→ What the task asks: Every line in the records below between the one holding "g.arrivals := rfl" and the one holding "g.agentWrites := rfl", inclusive, is to be set down exactly; all other lines are to be left out.
+---+
/-! ### What Gang.returnFromTrap leaves unchanged -/

@[simp] theorem Gang.returnFromTrap_team (g : Gang) : (g.returnFromTrap).team = g.team := rfl
@[simp] theorem Gang.returnFromTrap_index (g : Gang) : (g.returnFromTrap).index = g.index := rfl
@[simp] theorem Gang.returnFromTrap_half (g : Gang) : (g.returnFromTrap).half = g.half := rfl
@[simp] theorem Gang.returnFromTrap_width (g : Gang) : (g.returnFromTrap).width = g.width := rfl
@[simp] theorem Gang.returnFromTrap_regs (g : Gang) : (g.returnFromTrap).regs = g.regs := rfl
@[simp] theorem Gang.returnFromTrap_granule (g : Gang) : (g.returnFromTrap).granule = g.granule := rfl
@[simp] theorem Gang.returnFromTrap_live (g : Gang) : (g.returnFromTrap).live = g.live := rfl
@[simp] theorem Gang.returnFromTrap_v (g : Gang) : (g.returnFromTrap).v = g.v := rfl
@[simp] theorem Gang.returnFromTrap_vEmpty (g : Gang) : (g.returnFromTrap).vEmpty = g.vEmpty := rfl
@[simp] theorem Gang.returnFromTrap_vPoison (g : Gang) : (g.returnFromTrap).vPoison = g.vPoison := rfl
@[simp] theorem Gang.returnFromTrap_vCorr (g : Gang) : (g.returnFromTrap).vCorr = g.vCorr := rfl
@[simp] theorem Gang.returnFromTrap_s (g : Gang) : (g.returnFromTrap).s = g.s := rfl
@[simp] theorem Gang.returnFromTrap_sEmpty (g : Gang) : (g.returnFromTrap).sEmpty = g.sEmpty := rfl
@[simp] theorem Gang.returnFromTrap_sPoison (g : Gang) : (g.returnFromTrap).sPoison = g.sPoison := rfl
@[simp] theorem Gang.returnFromTrap_p (g : Gang) : (g.returnFromTrap).p = g.p := rfl
@[simp] theorem Gang.returnFromTrap_pEmpty (g : Gang) : (g.returnFromTrap).pEmpty = g.pEmpty := rfl
@[simp] theorem Gang.returnFromTrap_n (g : Gang) : (g.returnFromTrap).n = g.n := rfl
@[simp] theorem Gang.returnFromTrap_nEmpty (g : Gang) : (g.returnFromTrap).nEmpty = g.nEmpty := rfl
@[simp] theorem Gang.returnFromTrap_nPoison (g : Gang) : (g.returnFromTrap).nPoison = g.nPoison := rfl
@[simp] theorem Gang.returnFromTrap_w (g : Gang) : (g.returnFromTrap).w = g.w := rfl
@[simp] theorem Gang.returnFromTrap_lent (g : Gang) : (g.returnFromTrap).lent = g.lent := rfl
@[simp] theorem Gang.returnFromTrap_parity (g : Gang) : (g.returnFromTrap).parity = g.parity := rfl
@[simp] theorem Gang.returnFromTrap_fpctl (g : Gang) : (g.returnFromTrap).fpctl = g.fpctl := rfl
@[simp] theorem Gang.returnFromTrap_fpstat (g : Gang) : (g.returnFromTrap).fpstat = g.fpstat := rfl
@[simp] theorem Gang.returnFromTrap_cause (g : Gang) : (g.returnFromTrap).cause = g.cause := rfl
@[simp] theorem Gang.returnFromTrap_tpc (g : Gang) : (g.returnFromTrap).tpc = g.tpc := rfl
@[simp] theorem Gang.returnFromTrap_tmask (g : Gang) : (g.returnFromTrap).tmask = g.tmask := rfl
@[simp] theorem Gang.returnFromTrap_taddr (g : Gang) : (g.returnFromTrap).taddr = g.taddr := rfl
@[simp] theorem Gang.returnFromTrap_thit (g : Gang) : (g.returnFromTrap).thit = g.thit := rfl
@[simp] theorem Gang.returnFromTrap_thnd (g : Gang) : (g.returnFromTrap).thnd = g.thnd := rfl
@[simp] theorem Gang.returnFromTrap_stklim (g : Gang) : (g.returnFromTrap).stklim = g.stklim := rfl
@[simp] theorem Gang.returnFromTrap_rowlag (g : Gang) : (g.returnFromTrap).rowlag = g.rowlag := rfl
@[simp] theorem Gang.returnFromTrap_privbase (g : Gang) : (g.returnFromTrap).privbase = g.privbase := rfl
@[simp] theorem Gang.returnFromTrap_holdLatch (g : Gang) : (g.returnFromTrap).holdLatch = g.holdLatch := rfl
@[simp] theorem Gang.returnFromTrap_fills (g : Gang) : (g.returnFromTrap).fills = g.fills := rfl
@[simp] theorem Gang.returnFromTrap_nextFill (g : Gang) : (g.returnFromTrap).nextFill = g.nextFill := rfl
@[simp] theorem Gang.returnFromTrap_unclass (g : Gang) : (g.returnFromTrap).unclass = g.unclass := rfl
@[simp] theorem Gang.returnFromTrap_late (g : Gang) : (g.returnFromTrap).late = g.late := rfl
@[simp] theorem Gang.returnFromTrap_heldStores (g : Gang) : (g.returnFromTrap).heldStores = g.heldStores := rfl
@[simp] theorem Gang.returnFromTrap_arrivals (g : Gang) : (g.returnFromTrap).arrivals = g.arrivals := rfl
@[simp] theorem Gang.returnFromTrap_agentWrites (g : Gang) : (g.returnFromTrap).agentWrites = g.agentWrites := rfl
@[simp] theorem Gang.returnFromTrap_waits (g : Gang) : (g.returnFromTrap).waits = g.waits := rfl
@[simp] theorem Gang.returnFromTrap_block (g : Gang) : (g.returnFromTrap).block = g.block := rfl
@[simp] theorem Gang.returnFromTrap_stopped (g : Gang) : (g.returnFromTrap).stopped = g.stopped := rfl
@[simp] theorem Gang.returnFromTrap_yielded (g : Gang) : (g.returnFromTrap).yielded = g.yielded := rfl
@[simp] theorem Gang.returnFromTrap_lastIssue (g : Gang) : (g.returnFromTrap).lastIssue = g.lastIssue := rfl
@[simp] theorem Gang.returnFromTrap_issues (g : Gang) : (g.returnFromTrap).issues = g.issues := rfl
@[simp] theorem Gang.returnFromTrap_unclassCount (g : Gang) : (g.returnFromTrap).unclassCount = g.unclassCount := rfl
@[simp] theorem Gang.returnFromTrap_seq (g : Gang) : (g.returnFromTrap).seq = g.seq := rfl
@[simp] theorem Gang.returnFromTrap_stepArmed (g : Gang) : (g.returnFromTrap).stepArmed = g.stepArmed := rfl
@[simp] theorem Gang.returnFromTrap_stepDue (g : Gang) : (g.returnFromTrap).stepDue = g.stepDue := rfl
@[simp] theorem Gang.returnFromTrap_lastSet (g : Gang) : (g.returnFromTrap).lastSet = g.lastSet := rfl
@[simp] theorem Gang.returnFromTrap_lastRet (g : Gang) : (g.returnFromTrap).lastRet = g.lastRet := rfl
@[simp] theorem Gang.returnFromTrap_syncDue (g : Gang) : (g.returnFromTrap).syncDue = g.syncDue := rfl
@[simp] theorem Gang.returnFromTrap_lastActive (g : Gang) : (g.returnFromTrap).lastActive = g.lastActive := rfl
+---+
→ Solution to this problem:
@[simp] theorem Gang.returnFromTrap_arrivals (g : Gang) : (g.returnFromTrap).arrivals = g.arrivals := rfl
@[simp] theorem Gang.returnFromTrap_agentWrites (g : Gang) : (g.returnFromTrap).agentWrites = g.agentWrites := rfl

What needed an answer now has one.